■ **TASK TO COMPLETE**: Set out exactly every line of the entries below, starting at the line that holds "(10_state.md R57). -/" and stopping after the line that holds "((t.valid_iff _).mp hvalid).1⟩".

■ **RECORD SET**:
/-! ## The statements -/

/-- Settles O48: the cases of a step (`StepCase.hostInputs`); `BUSY = 1` excludes both writes of inputs, `RUNNING`
that of the configuration. -/
theorem inputsAreFixedWhileBusyOrRunning : Obligations.InputsAreFixedWhileBusyOrRunning := by
  unfold Obligations.InputsAreFixedWhileBusyOrRunning
  refine ⟨fun s t h hb hreset => ?busy, fun s t h hm hreset => ?running⟩
  case busy =>
    have hnot : s.busy ≠ false := by rw [hb]; decide
    rcases (step_next h).hostInputs hreset with hsame | ⟨hidle, -⟩ | ⟨hidle, -⟩
    · obtain ⟨hconfig, htune⟩ := Prod.mk.inj hsame
      obtain ⟨hrate, hstereo, hcoef⟩ := State.runConfig_eq_iff.mp hconfig
      exact ⟨hrate, hstereo, hcoef, State.tuneInputs_eq_iff.mp htune⟩
    · exact absurd hidle hnot
    · exact absurd hidle hnot
  case running =>
    refine State.runConfig_eq_iff.mp ?_
    rcases (step_next h).hostInputs hreset with hsame | ⟨-, hsame⟩ | ⟨-, hnot⟩
    · exact congrArg Prod.fst hsame
    · exact hsame
    · exact absurd hm hnot

/-- Settles O49: the cases of a step (`StepCase.mode`). -/
theorem modeChangesOnlyAsListed : Obligations.ModeChangesOnlyAsListed := by
  unfold Obligations.ModeChangesOnlyAsListed
  exact fun s t h hne => (step_next h).mode.resolve_left hne

/-- Settles O50: the cases of a step (`StepCase.fifo`). -/
theorem fifoKeepsOrderAndDropsNothing : Obligations.FifoKeepsOrderAndDropsNothing := by
  unfold Obligations.FifoKeepsOrderAndDropsNothing
  exact fun s t h => (step_next h).fifo

/-- Settles O52: the cases of a step (`StepCase.src`). -/
theorem onlyProdAsksTheSource : Obligations.OnlyProdAsksTheSource := by
  unfold Obligations.OnlyProdAsksTheSource
  exact fun s t h hprod => (step_next h).src hprod

end Sys2Proof.Machine
end

section
/-! Consequences of the search rules (41_pll_selector.md R163). -/

namespace Sys2Proof.Machine

/-! ## Candidates that fail -/

section
variable {t : TuneIn} {j k : Nat}

/-- The VCO limit is a bound on `k * f_c`, which grows with `k` (R155). -/
theorem TuneIn.underVco_eq_false_iff : t.underVco k = false ↔ Config.vcoMax ≤ k * t.fc := by
  simp only [TuneIn.underVco, decide_eq_false_iff_not, not_lt]

theorem TuneIn.underVco_eq_false_of_le (hjk : j ≤ k) (h : t.underVco j = false) : t.underVco k = false := by
  rw [TuneIn.underVco_eq_false_iff] at *
  exact h.trans (Nat.mul_le_mul_right _ hjk)

/-- The multiplier at a negative frequency has a negative floor, at any other one a floor of at least 0 (R157). -/
theorem TuneIn.multAt_neg {f : Int} (hfref : 0 < t.fref) (hk : 0 < k) (hf : f < 0) : t.multAt f k < 0 := by
  rw [TuneIn.multAt, floorDiv, Int.fdiv_eq_ediv_of_nonneg _ (Int.natCast_nonneg _)]
  exact Int.ediv_neg_of_neg_of_pos (mul_neg_of_neg_of_pos hf (by exact_mod_cast hk)) (by exact_mod_cast hfref)

theorem TuneIn.multAt_nonneg {f : Int} (hf : 0 ≤ f) : 0 ≤ t.multAt f k := by
  rw [TuneIn.multAt, floorDiv, Int.fdiv_eq_ediv_of_nonneg _ (Int.natCast_nonneg _)]
  exact Int.ediv_nonneg (mul_nonneg hf (Int.natCast_nonneg _)) (Int.natCast_nonneg _)

/-- A swing that reaches below 0 has floors of two signs. -/
theorem TuneIn.valid_eq_false_of_swing_below_zero (hfref : 0 < t.fref) (hk : 0 < k)
    (hfc : t.fc < Config.guardHz + t.dev) : t.valid k = false := by
  refine Bool.eq_false_iff.mpr fun hvalid => ?_
  obtain ⟨-, hswing⟩ := (t.valid_iff k).mp hvalid
  have hlow : t.multAt ((t.fc : Int) - Config.guardHz - t.dev) k < 0 := TuneIn.multAt_neg hfref hk (by omega)
  have hhigh : 0 ≤ t.multAt ((t.fc : Int) + Config.guardHz + t.dev) k := TuneIn.multAt_nonneg (by omega)
  omega

end

/-! ## The multiplier of a searched result -/

/-- Integer and fractional part of `n / d`, the latter cut to 20 bits: together at most `n / d`, and less than 2^-20
below it (R162, R163). -/
theorem mult_parts_bounds {n d : Nat} (hd : 0 < d) :
    (n / d * 2 ^ 20 + n % d * 2 ^ 20 / d) * d ≤ n * 2 ^ 20 ∧
      n * 2 ^ 20 < (n / d * 2 ^ 20 + n % d * 2 ^ 20 / d + 1) * d := by
  have hn : d * (n / d) + n % d = n := Nat.div_add_mod n d
  have hfrac : d * (n % d * 2 ^ 20 / d) + n % d * 2 ^ 20 % d = n % d * 2 ^ 20 := Nat.div_add_mod _ _
  have hrest : n % d * 2 ^ 20 % d < d := Nat.mod_lt _ hd
  have htotal : (n / d * 2 ^ 20 + n % d * 2 ^ 20 / d) * d + n % d * 2 ^ 20 % d = n * 2 ^ 20 := by
    calc (n / d * 2 ^ 20 + n % d * 2 ^ 20 / d) * d + n % d * 2 ^ 20 % d
        = d * (n / d) * 2 ^ 20 + (d * (n % d * 2 ^ 20 / d) + n % d * 2 ^ 20 % d) := by ring
      _ = (d * (n / d) + n % d) * 2 ^ 20 := by rw [hfrac, Nat.add_mul]
      _ = n * 2 ^ 20 := by rw [hn]
  constructor
  · omega
  · rw [Nat.add_mul, Nat.one_mul]
    omega

/-- The fractional part has 20 bits (R162). -/
theorem mult_frac_lt {n d : Nat} (hd : 0 < d) : n % d * 2 ^ 20 / d < 2 ^ 20 :=
  Nat.div_lt_of_lt_mul (Nat.mul_lt_mul_of_pos_right (Nat.mod_lt n hd) (by decide))

section
variable {s : State}

/-- Only a search with a result leaves `TSTAT` = `DONE` alone (10_state.md R57). -/
theorem State.tuneStep_done_alone (h : s.tuneStep.tstat = 0b001) :
    s.fref ≠ 0 ∧ s.kovr = 0 ∧ s.tuneIn.search.1 ≠ 0 := by
  by_cases hf : s.fref = 0
  · rw [State.tuneStep_of_fref_zero hf] at h
    exact absurd h (by simp [tstatBits])
  by_cases ho : s.kovr = 0
  · refine ⟨hf, ho, fun hb => ?_⟩
    rw [State.tuneStep_of_not_found hf ho hb] at h
    exact absurd h (by simp [tstatBits])
  · rw [State.tuneStep_of_override hf ho] at h
    exact absurd h (by simp [tstatBits])

/-- A divider that the search found is a candidate below the VCO limit, and fits its register. -/
theorem TuneIn.search_found_bounds {t : TuneIn} (h : t.search.1 ≠ 0) :
    t.search.1 < 50 ∧ t.search.1 * t.fc < Config.vcoMax := by
  rcases t.search_found with ⟨hnone, -⟩ | ⟨hmem, hvalid, -⟩
  · exact absurd (congrArg Prod.fst hnone) h
  · exact ⟨(mem_candidates.mp hmem).2, ((t.valid_iff _).mp hvalid).1⟩

/-- What a searched result writes, as numbers: nothing wraps, because `K * FC` is below the VCO limit (R162). -/
theorem State.tuneStep_searched (h : s.tuneStep.tstat = 0b001) :
    0 < s.fref.toNat ∧
    s.tuneStep.mint.toNat = s.tuneStep.k.toNat * s.fc.toNat / s.fref.toNat ∧
    s.tuneStep.mfrac.toNat = s.tuneStep.k.toNat * s.fc.toNat % s.fref.toNat * 2 ^ 20 / s.fref.toNat := by
  obtain ⟨hf, ho, hb⟩ := State.tuneStep_done_alone h
  obtain ⟨hk50, hvco⟩ := TuneIn.search_found_bounds hb
  have hpos : 0 < s.fref.toNat := Nat.pos_of_ne_zero fun hz => hf (BitVec.eq_of_toNat_eq hz)
  rw [State.tuneStep_of_found hf ho hb]
  generalize s.tuneIn.search.1 = k at hk50 hvco
  have hk : (BitVec.ofNat 8 k).toNat = k := by
    rw [BitVec.toNat_ofNat]
    omega
  have hquot : k * s.fc.toNat / s.fref.toNat ≤ k * s.fc.toNat := Nat.div_le_self _ _
  have hvco : k * s.fc.toNat < Config.vcoMax := hvco
  simp only [State.complete_mint, State.complete_mfrac, State.complete_k, State.setTune_mint, State.setTune_mfrac,
    State.setTune_k, Bool.false_eq_true, if_false, TuneIn.multInt, TuneIn.multFrac, hk]
  refine ⟨hpos, ?_, ?_⟩
  · exact (BitVec.toNat_ofNat _ _).trans (Nat.mod_eq_of_lt (hquot.trans_lt (hvco.trans (by decide))))
  · exact (BitVec.toNat_ofNat _ _).trans (Nat.mod_eq_of_lt (mult_frac_lt hpos))

end

/-! ## The statements -/

/-- Settles O41: the limit is monotone in the candidate; a swing below 0 has no common floor; and the multiplier of a
searched result is cut to 20 bits of fraction (`mult_parts_bounds`). -/
theorem tuneSearchConsequences : Obligations.TuneSearchConsequences := by
  unfold Obligations.TuneSearchConsequences
  refine ⟨fun t j k _ hjk h => TuneIn.underVco_eq_false_of_le hjk h, fun t k hfref hk hfc => ?swing,
    fun s u hb h hdone => ?searched⟩
  case swing => exact TuneIn.valid_eq_false_of_swing_below_zero hfref (Nat.zero_lt_of_lt hk) hfc
  case searched =>
    obtain rfl : s.tuneStep = u := Host.Outcome.next.inj ((execTune_busy hb).symm.trans h)
    obtain ⟨hpos, hmint, hmfrac⟩ := State.tuneStep_searched hdone
    rw [hmint, hmfrac, Nat.mul_comm s.fc.toNat]
    exact ⟨rfl, mult_parts_bounds hpos⟩

end Sys2Proof.Machine
end

section
/-! The filter's kernel in exact arithmetic: the 64 symmetric terms as 127 taps, and the reference kernel before its
rounding (43_fir.md R219 to R223). -/

namespace Sys2Proof.Machine

/-! ## The expanded kernel -/

theorem sum_map_range {M : Type} [AddCommMonoid M] (n : Nat) (f : Nat → M) :
    ((List.range n).map f).sum = ∑ i ∈ Finset.range n, f i := rfl

/-- The expanded kernel is symmetric about its centre, tap 63 (R220). -/
theorem fullKernel_symm (c : Nat → Int) {a : Nat} (ha : a ≤ 126) : fullKernel c a = fullKernel c (126 - a) := by
  rcases Nat.lt_trichotomy a 63 with h | rfl | h
  · simp (disch := omega) only [fullKernel, if_pos, if_neg]
    congr 1
    omega
  · rfl
  · simp (disch := omega) only [fullKernel, if_pos, if_neg]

■ **ANSWER SPACE**:
/-- Only a search with a result leaves `TSTAT` = `DONE` alone (10_state.md R57). -/
theorem State.tuneStep_done_alone (h : s.tuneStep.tstat = 0b001) :
    s.fref ≠ 0 ∧ s.kovr = 0 ∧ s.tuneIn.search.1 ≠ 0 := by
  by_cases hf : s.fref = 0
  · rw [State.tuneStep_of_fref_zero hf] at h
    exact absurd h (by simp [tstatBits])
  by_cases ho : s.kovr = 0
  · refine ⟨hf, ho, fun hb => ?_⟩
    rw [State.tuneStep_of_not_found hf ho hb] at h
    exact absurd h (by simp [tstatBits])
  · rw [State.tuneStep_of_override hf ho] at h
    exact absurd h (by simp [tstatBits])

/-- A divider that the search found is a candidate below the VCO limit, and fits its register. -/
theorem TuneIn.search_found_bounds {t : TuneIn} (h : t.search.1 ≠ 0) :
    t.search.1 < 50 ∧ t.search.1 * t.fc < Config.vcoMax := by
  rcases t.search_found with ⟨hnone, -⟩ | ⟨hmem, hvalid, -⟩
  · exact absurd (congrArg Prod.fst hnone) h
  · exact ⟨(mem_candidates.mp hmem).2, ((t.valid_iff _).mp hvalid).1⟩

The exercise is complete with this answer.